I feel you, man. The D&D-style of weapon damage is not my favorite.
A weapon in the real world is designed to efficiently transfer energy from the wielder or firing mechanism to the victim or target with the goal to kill or destroy. Weapons that don’t efficiently kill are relegated to the oddities case at the museum.
It doesn’t make much sense that a poignard or pistol does less damage than a sword. All three are remarkably efficient instruments and were in wide-spread use during our period. I would even venture a guess that knives killed more people than swords did, sheerly on their prevalence alone. Or rocks for that matter. The French people loved to toss rocks, bricks and paving stones at anyone who raised their ire. Very efficient weapon those rocks!
However, our system is not a probabilistic statistical model of physics or anthropological data. We’re making a game here. And in the game, the damage codes need to be scoped to measure our area of study. For us, based on Moldvay D&D, that area is armed skirmishes with four to eight participants per side taking place on city streets or dungeon tunnels. In this narrowed scope, the numbers do clarify a bit. My poignard and pistol are a bit less formidable when confronting a wall of swords, muskets and pikes. The potential for damage to the opposing side is less, which we represent in the stacked damage codes.
That said, damage codes can’t be discussed without discussing hit points. When I build a damage system in a game, I create a baseline human character. In Burning Wheel, it was a human with B3 abilities. In M&M, I decided that if a poignard or pistol did 4 points of damage maximum, then most people needed to have 4 hit points or less. With 4 hit points, landing a poignard strike would kill 25% of the time (barring bonuses). Compared to crime and battle statistics, 25% of death is wildly high. Murder with a knife often takes many, many blows to do the deed. But in our case, we’ll mitigate the deadliness with a to-hit roll. If most folks have a 10 Strength, then we can cut the potential damage output to about half—13% if knife wounds will prove deadly on a strike. Still very high, but a number that works well enough in the context of a four hour session during which many rolls will be made.
Fortunately, that’s the not the final part of the equation. Reaching zero hit points in M&M doesn’t mean instant death. Instead, it triggers a roll on the Mortal Coil or Hors de Combat table. So 13% of people struck by a poignard or pistol will fall down, stunned. Some of those people will eventually recover, but be forever changed in mind or body. A small percentage of those people will not recover—struck dead where they stood.
Morale also factors in! Very few of us will fight to the death. When faced with our mortality, we often rapidly rethink our actions. M&M reflects this as asking for Sang Froid tests when certain conditions are met. Being knocked down to 1 HP is one of those conditions. So another 13% of knife attacks will trigger this condition. If most folks have a S-F of 1, then 83% of those folks (about 11% of knife attack victims) will be required to check their morale.

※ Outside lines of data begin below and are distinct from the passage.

/-- Companding again (6.2): expanding a code and companding it gives the code back, but for law B's second zero 0x7F, which no
sample compands to; so encode, decode and encode again give the first code. -/
def Obligations.CompandingIsStable : Prop :=
  (∀ (law : Law) (code : Byte), ¬(law = .b ∧ code = 0x7F) → law.compand (law.expand code) = code) ∧
  (∀ x : Int, inSampleRange x → encodeB x ≠ 0x7F) ∧
  ∀ (law : Law) (x : Int), inSampleRange x →
    law.compand (law.expand (law.compand x)) = law.compand x

/-- Gain and fade (6.1, 6.3): x · g / 4096 to the nearest integer, halves upward, then saturated, each saturation that changes
a result counted. The sample range (6.1): expansion, decoding, fade and gain leave every sample in −32768..32767. -/
def Obligations.GainRoundsAndSamplesStayInRange : Prop :=
  (∀ (g : Nat) (xs : List Int),
     (scale g xs).samples.length = xs.length ∧
     (∀ (i : Nat) (x y : Int), xs[i]? = some x → 4096 * y - 2048 ≤ x * g → x * g < 4096 * y + 2048 →
       (scale g xs).samples[i]? = some (if 32767 < y then 32767 else if y < -32768 then -32768 else y)) ∧
     (scale g xs).clips =
       xs.countP fun x => (32767 : Int) < (x * g + 2048) / 4096 || (x * g + 2048) / 4096 < (-32768 : Int)) ∧
  ((∀ (law : Law) (code : Byte), inSampleRange (law.expand code)) ∧
   (∀ (g : Nat) (xs : List Int), ∀ x ∈ (scale g xs).samples, inSampleRange x) ∧
   (∀ (table : Vector Nat 48) (prev : Int) (f : Frame), inSampleRange prev →
     (∀ x ∈ (decodeFrame table prev f).samples, inSampleRange x) ∧ inSampleRange (decodeFrame table prev f).predictor) ∧
   ∀ r : Run, ∀ x ∈ r.decode.samples, inSampleRange x)

/-- R126: the least step index whose value times 2L − 1 reaches the peak, and 47 where none does. -/
def Obligations.StepChoiceIsLeastSufficient : Prop :=
  ∀ (table : Vector Nat 48) (mode : Mode) (peak : Nat),
    (∀ i : Fin 48, peak ≤ table[i] * (2 * mode.levels - 1) →
      peak ≤ table[chooseStep table mode.levels peak] * (2 * mode.levels - 1) ∧
        chooseStep table mode.levels peak ≤ i) ∧
    ((∀ i : Fin 48, table[i] * (2 * mode.levels - 1) < peak) → chooseStep table mode.levels peak = 47)

/-- How 160 samples are encoded (6.8): each subblock of 40 takes the step index chosen for its peak (`chooseStep`, which
`StepChoiceIsLeastSufficient` says), each sample's code has the sign of the error against 15/16 of the predictor and the
lesser of floor(|e| / S) and L − 1, and the saturated reconstruction is the next predictor. The encoder's predictor is the
decoder's (6.8): decoding the frame an encoding produced, from the same predictor and the same Step Table, ends on the same
predictor, with as many clips; and the frame fits its mode. -/
def Obligations.DecoderTracksEncoder : Prop :=
  (∀ (table : Vector Nat 48) (mode : Mode) (prev : Int) (xs : List Int) (e : Encoded) (levels : Nat) (prior raw : Nat → Int),
    xs.length = 160 → e = encodeFrame table mode prev xs →
    levels = (match mode with | .two => 2 | .three => 4 | .four => 8) → prior 0 = prev →
    (∀ i, prior (i + 1) = max (-32768) (min 32767 (raw i))) →
    (∀ (i : Nat) (c : Code) (k : Fin 48), e.codes[i]? = some c → e.steps[i / 40]? = some k →
      raw i = (15 * prior i) >>> 4 + (if c.neg then -1 else 1) * (((2 * c.mag + 1) * table[k]) >>> 1 : Nat)) →
    e.steps.length = 4 ∧ e.codes.length = 160 ∧
    (∀ block peak, block < 4 → (∀ i x, i < 40 → xs[40 * block + i]? = some x → x.natAbs ≤ peak) →
      (∃ i x, i < 40 ∧ xs[40 * block + i]? = some x ∧ x.natAbs = peak) →
      e.steps[block]? = some (chooseStep table levels peak)) ∧
    (∀ (i : Nat) (x error : Int) (k : Fin 48), xs[i]? = some x → e.steps[i / 40]? = some k →
      error = x - (15 * prior i) >>> 4 →
      e.codes[i]? = some { neg := decide (error < 0), mag := min (error.natAbs / table[k]) (levels - 1) }) ∧
    e.predictor = prior 160 ∧
    e.clips = (List.range 160).countP fun i => decide (raw i < -32768) || decide (32767 < raw i)) ∧
  ∀ (table : Vector Nat 48) (mode : Mode) (prev : Int) (xs : List Int), xs.length = 160 →
    ((encodeFrame table mode prev xs).frame mode).WellFormed ∧
    (decodeFrame table prev ((encodeFrame table mode prev xs).frame mode)).predictor =
      (encodeFrame table mode prev xs).predictor ∧
    (decodeFrame table prev ((encodeFrame table mode prev xs).frame mode)).clips =
      (encodeFrame table mode prev xs).clips

/-- R129: the CRC-8, by its byte-at-a-time form: it is determined by the eight values of the single bits; a sequence followed
by its own CRC has CRC 0, and leading zeros change nothing. -/
def Obligations.CrcOfBytesAndBits : Prop :=
  crc8 [] = 0 ∧ (∀ (m : List Byte) (b : Byte), crc8 (m ++ [b]) = crc8 [crc8 m ^^^ b]) ∧
  (∀ a b : Byte, crc8 [a ^^^ b] = crc8 [a] ^^^ crc8 [b]) ∧
  crc8 [0x01] = 0x07 ∧ crc8 [0x02] = 0x0E ∧ crc8 [0x04] = 0x1C ∧ crc8 [0x08] = 0x38 ∧ crc8 [0x10] = 0x70 ∧
  crc8 [0x20] = 0xE0 ∧ crc8 [0x40] = 0xC7 ∧ crc8 [0x80] = 0x89 ∧
  (∀ m : List Byte, crc8 (m ++ [crc8 m]) = 0) ∧ ∀ m : List Byte, crc8 (0 :: m) = crc8 m
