-- ==== Sys2Proof/Laws/Frames.lean ====
section
/-! SUPPORT. What each shared operation leaves alone: one lemma per field it never touches. -/

namespace Sys2Proof.Machine


/-! ## Status and counters -/

@[simp] theorem State.countEngineLate_management (s : State) (n : Nat) (k : Nat) : (s.countEngineLate n k).management = s.management := by
  unfold State.countEngineLate; split <;> rfl
@[simp] theorem State.countEngineLate_highway (s : State) (n : Nat) (k : Nat) : (s.countEngineLate n k).highway = s.highway := by
  unfold State.countEngineLate; split <;> rfl
@[simp] theorem State.countEngineLate_links (s : State) (n : Nat) (k : Nat) : (s.countEngineLate n k).links = s.links := by
  unfold State.countEngineLate; split <;> rfl
@[simp] theorem State.countEngineLate_tables (s : State) (n : Nat) (k : Nat) : (s.countEngineLate n k).tables = s.tables := by
  unfold State.countEngineLate; split <;> rfl
@[simp] theorem State.countEngineLate_stagingHold (s : State) (n : Nat) (k : Nat) : (s.countEngineLate n k).stagingHold = s.stagingHold := by
  unfold State.countEngineLate; split <;> rfl
@[simp] theorem State.countEngineLate_engine (s : State) (n : Nat) (k : Nat) : (s.countEngineLate n k).engine = s.engine := by
  unfold State.countEngineLate; split <;> rfl
@[simp] theorem State.countEngineLate_trace (s : State) (n : Nat) (k : Nat) : (s.countEngineLate n k).trace = s.trace := by
  unfold State.countEngineLate; split <;> rfl
@[simp] theorem State.countEngineLate_pending (s : State) (n : Nat) (k : Nat) : (s.countEngineLate n k).pending = s.pending := by
  unfold State.countEngineLate; split <;> rfl


/-! ## Egress (3.4 to 3.6) -/

@[simp] theorem State.selectOriginated_management (s : State) : (s.selectOriginated).management = s.management := rfl
@[simp] theorem State.selectOriginated_highway (s : State) : (s.selectOriginated).highway = s.highway := rfl
@[simp] theorem State.selectOriginated_tables (s : State) : (s.selectOriginated).tables = s.tables := rfl
@[simp] theorem State.selectOriginated_stagingHold (s : State) : (s.selectOriginated).stagingHold = s.stagingHold := rfl
@[simp] theorem State.selectOriginated_channels (s : State) : (s.selectOriginated).channels = s.channels := rfl
@[simp] theorem State.selectOriginated_engine (s : State) : (s.selectOriginated).engine = s.engine := rfl
@[simp] theorem State.selectOriginated_trace (s : State) : (s.selectOriginated).trace = s.trace := rfl
@[simp] theorem State.selectOriginated_pending (s : State) : (s.selectOriginated).pending = s.pending := rfl
@[simp] theorem State.selectOriginated_channel (s : State) (m : Nat) : (s.selectOriginated).channel m = s.channel m :=
  State.channel_congr (State.selectOriginated_channels s) m

@[simp] theorem State.selectA_management (s : State) : (s.selectA).management = s.management := by
  unfold State.selectA; split <;> [split; skip] <;> rfl
@[simp] theorem State.selectA_highway (s : State) : (s.selectA).highway = s.highway := by
  unfold State.selectA; split <;> [split; skip] <;> rfl
@[simp] theorem State.selectA_tables (s : State) : (s.selectA).tables = s.tables := by
  unfold State.selectA; split <;> [split; skip] <;> rfl
@[simp] theorem State.selectA_stagingHold (s : State) : (s.selectA).stagingHold = s.stagingHold := by
  unfold State.selectA; split <;> [split; skip] <;> rfl
@[simp] theorem State.selectA_channels (s : State) : (s.selectA).channels = s.channels := by
  unfold State.selectA; split <;> [split; skip] <;> rfl
@[simp] theorem State.selectA_engine (s : State) : (s.selectA).engine = s.engine := by
  unfold State.selectA; split <;> [split; skip] <;> rfl
@[simp] theorem State.selectA_trace (s : State) : (s.selectA).trace = s.trace := by
  unfold State.selectA; split <;> [split; skip] <;> rfl
@[simp] theorem State.selectA_pending (s : State) : (s.selectA).pending = s.pending := by
  unfold State.selectA; split <;> [split; skip] <;> rfl
@[simp] theorem State.selectA_channel (s : State) (m : Nat) : (s.selectA).channel m = s.channel m :=
  State.channel_congr (State.selectA_channels s) m

@[simp] theorem State.selectB_management (s : State) : (s.selectB).management = s.management := by
  unfold State.selectB; split <;> rfl
@[simp] theorem State.selectB_highway (s : State) : (s.selectB).highway = s.highway := by
  unfold State.selectB; split <;> rfl
@[simp] theorem State.selectB_tables (s : State) : (s.selectB).tables = s.tables := by
  unfold State.selectB; split <;> rfl
@[simp] theorem State.selectB_stagingHold (s : State) : (s.selectB).stagingHold = s.stagingHold := by
  unfold State.selectB; split <;> rfl
@[simp] theorem State.selectB_channels (s : State) : (s.selectB).channels = s.channels := by
  unfold State.selectB; split <;> rfl
@[simp] theorem State.selectB_engine (s : State) : (s.selectB).engine = s.engine := by
  unfold State.selectB; split <;> rfl
@[simp] theorem State.selectB_status (s : State) : (s.selectB).status = s.status := by
  unfold State.selectB; split <;> rfl
@[simp] theorem State.selectB_trace (s : State) : (s.selectB).trace = s.trace := by
  unfold State.selectB; split <;> rfl
@[simp] theorem State.selectB_pending (s : State) : (s.selectB).pending = s.pending := by
  unfold State.selectB; split <;> rfl
@[simp] theorem State.selectB_channel (s : State) (m : Nat) : (s.selectB).channel m = s.channel m :=
  State.channel_congr (State.selectB_channels s) m

@[simp] theorem State.select_management (s : State) (port : Port) : (s.select port).management = s.management := by cases port <;> simp [State.select]
@[simp] theorem State.select_highway (s : State) (port : Port) : (s.select port).highway = s.highway := by cases port <;> simp [State.select]
@[simp] theorem State.select_tables (s : State) (port : Port) : (s.select port).tables = s.tables := by cases port <;> simp [State.select]
@[simp] theorem State.select_stagingHold (s : State) (port : Port) : (s.select port).stagingHold = s.stagingHold := by cases port <;> simp [State.select]
@[simp] theorem State.select_channels (s : State) (port : Port) : (s.select port).channels = s.channels := by cases port <;> simp [State.select]
@[simp] theorem State.select_engine (s : State) (port : Port) : (s.select port).engine = s.engine := by cases port <;> simp [State.select]
@[simp] theorem State.select_trace (s : State) (port : Port) : (s.select port).trace = s.trace := by cases port <;> simp [State.select]
@[simp] theorem State.select_pending (s : State) (port : Port) : (s.select port).pending = s.pending := by cases port <;> simp [State.select]
@[simp] theorem State.select_channel (s : State) (port : Port) (m : Nat) : (s.select port).channel m = s.channel m :=
  State.channel_congr (State.select_channels s port) m

@[simp] theorem State.offerAToB_management (s : State) (bytes : List Byte) : (s.offerAToB bytes).management = s.management := by
  unfold State.offerAToB; split <;> simp
@[simp] theorem State.offerAToB_highway (s : State) (bytes : List Byte) : (s.offerAToB bytes).highway = s.highway := by
  unfold State.offerAToB; split <;> simp
@[simp] theorem State.offerAToB_tables (s : State) (bytes : List Byte) : (s.offerAToB bytes).tables = s.tables := by
  unfold State.offerAToB; split <;> simp
@[simp] theorem State.offerAToB_stagingHold (s : State) (bytes : List Byte) : (s.offerAToB bytes).stagingHold = s.stagingHold := by
  unfold State.offerAToB; split <;> simp
@[simp] theorem State.offerAToB_channels (s : State) (bytes : List Byte) : (s.offerAToB bytes).channels = s.channels := by
  unfold State.offerAToB; split <;> simp
@[simp] theorem State.offerAToB_engine (s : State) (bytes : List Byte) : (s.offerAToB bytes).engine = s.engine := by
  unfold State.offerAToB; split <;> simp
@[simp] theorem State.offerAToB_trace (s : State) (bytes : List Byte) : (s.offerAToB bytes).trace = s.trace := by
  unfold State.offerAToB; split <;> simp
@[simp] theorem State.offerAToB_pending (s : State) (bytes : List Byte) : (s.offerAToB bytes).pending = s.pending := by
  unfold State.offerAToB; split <;> simp
@[simp] theorem State.offerAToB_channel (s : State) (bytes : List Byte) (m : Nat) : (s.offerAToB bytes).channel m = s.channel m :=
  State.channel_congr (State.offerAToB_channels s bytes) m

@[simp] theorem State.offerBToA_management (s : State) (bytes : List Byte) : (s.offerBToA bytes).management = s.management := by
  unfold State.offerBToA; split <;> simp
@[simp] theorem State.offerBToA_highway (s : State) (bytes : List Byte) : (s.offerBToA bytes).highway = s.highway := by
  unfold State.offerBToA; split <;> simp
@[simp] theorem State.offerBToA_tables (s : State) (bytes : List Byte) : (s.offerBToA bytes).tables = s.tables := by
  unfold State.offerBToA; split <;> simp
@[simp] theorem State.offerBToA_stagingHold (s : State) (bytes : List Byte) : (s.offerBToA bytes).stagingHold = s.stagingHold := by
  unfold State.offerBToA; split <;> simp
@[simp] theorem State.offerBToA_channels (s : State) (bytes : List Byte) : (s.offerBToA bytes).channels = s.channels := by
  unfold State.offerBToA; split <;> simp
@[simp] theorem State.offerBToA_engine (s : State) (bytes : List Byte) : (s.offerBToA bytes).engine = s.engine := by
  unfold State.offerBToA; split <;> simp
@[simp] theorem State.offerBToA_trace (s : State) (bytes : List Byte) : (s.offerBToA bytes).trace = s.trace := by
  unfold State.offerBToA; split <;> simp
@[simp] theorem State.offerBToA_pending (s : State) (bytes : List Byte) : (s.offerBToA bytes).pending = s.pending := by
  unfold State.offerBToA; split <;> simp
@[simp] theorem State.offerBToA_channel (s : State) (bytes : List Byte) (m : Nat) : (s.offerBToA bytes).channel m = s.channel m :=
  State.channel_congr (State.offerBToA_channels s bytes) m

@[simp] theorem State.offerSpeech_management (s : State) (kind : UnitKind) (bytes : List Byte) : (s.offerSpeech kind bytes).management = s.management := by
  unfold State.offerSpeech; split <;> simp
@[simp] theorem State.offerSpeech_highway (s : State) (kind : UnitKind) (bytes : List Byte) : (s.offerSpeech kind bytes).highway = s.highway := by
  unfold State.offerSpeech; split <;> simp
@[simp] theorem State.offerSpeech_tables (s : State) (kind : UnitKind) (bytes : List Byte) : (s.offerSpeech kind bytes).tables = s.tables := by
  unfold State.offerSpeech; split <;> simp
@[simp] theorem State.offerSpeech_stagingHold (s : State) (kind : UnitKind) (bytes : List Byte) : (s.offerSpeech kind bytes).stagingHold = s.stagingHold := by
  unfold State.offerSpeech; split <;> simp
@[simp] theorem State.offerSpeech_channels (s : State) (kind : UnitKind) (bytes : List Byte) : (s.offerSpeech kind bytes).channels = s.channels := by
  unfold State.offerSpeech; split <;> simp
@[simp] theorem State.offerSpeech_engine (s : State) (kind : UnitKind) (bytes : List Byte) : (s.offerSpeech kind bytes).engine = s.engine := by
  unfold State.offerSpeech; split <;> simp
@[simp] theorem State.offerSpeech_trace (s : State) (kind : UnitKind) (bytes : List Byte) : (s.offerSpeech kind bytes).trace = s.trace := by
  unfold State.offerSpeech; split <;> simp
@[simp] theorem State.offerSpeech_pending (s : State) (kind : UnitKind) (bytes : List Byte) : (s.offerSpeech kind bytes).pending = s.pending := by
  unfold State.offerSpeech; split <;> simp
@[simp] theorem State.offerSpeech_channel (s : State) (kind : UnitKind) (bytes : List Byte) (m : Nat) : (s.offerSpeech kind bytes).channel m = s.channel m :=
  State.channel_congr (State.offerSpeech_channels s kind bytes) m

Based on that logic, 24% of knife strikes in M&M should result in a deleterious effect beyond just HP loss. One in four—roughly—seems like good odds for the attacker. I certainly wouldn’t want to undertake any operation for which I only had a 76% chance of coming out unscathed…
The last factor in the structure of damage codes is the hit point distribution of player characters. You’ll note that most lifepaths give less hit points than one would find in Moldvay classes. There’s a lot of classes that start with 2d2, and only a few that start with 2d4. And once you start leveling, your increases range from 0-2, rather than adding a new roll for your starting benefit.
Even so, a typical 3rd level starting character has some resilience. 2d2 (2.5 HP) + [0-1]*2 (1 HP) + Constitution bonus (.26 HP avg) = 3.76 average starting hit points. Their additional levels ensures that they’re not in the 2 HP range, which would make them very fragile. A soldier gets significantly more HP: 2d4 (4.5 HP) + [1-2]*2 (3 HP) + Con (.26 HP)= 7.76 HP to start on average.
Soldiers are clearly the problem. A knife strike or pistol shot won’t threaten them with death unless it’s a critical hit. So why not adjust their HP down and flatten everyone to 2d2 plus level plus Con? Well, niche protection, that’s why. And tradition, I suppose. But I want to reduce the chance that my erstwhile Athos falls to an enemy ball before he gives his first thrust. I want that member of the Cardinal’s Guard to wing him, forcing Athos to fight even more desperately once they cross swords. It just feels better, even if it isn’t realistic in terms of the dynamics of a blackpowder pistol shot.
And to further expand on tradition, it’s in the bones. We built on Moldvay, so we had a certain toolkit to work with. I took my best shot at fidelity and credibility with those tools, but I freely admit that it is an imperfect solution.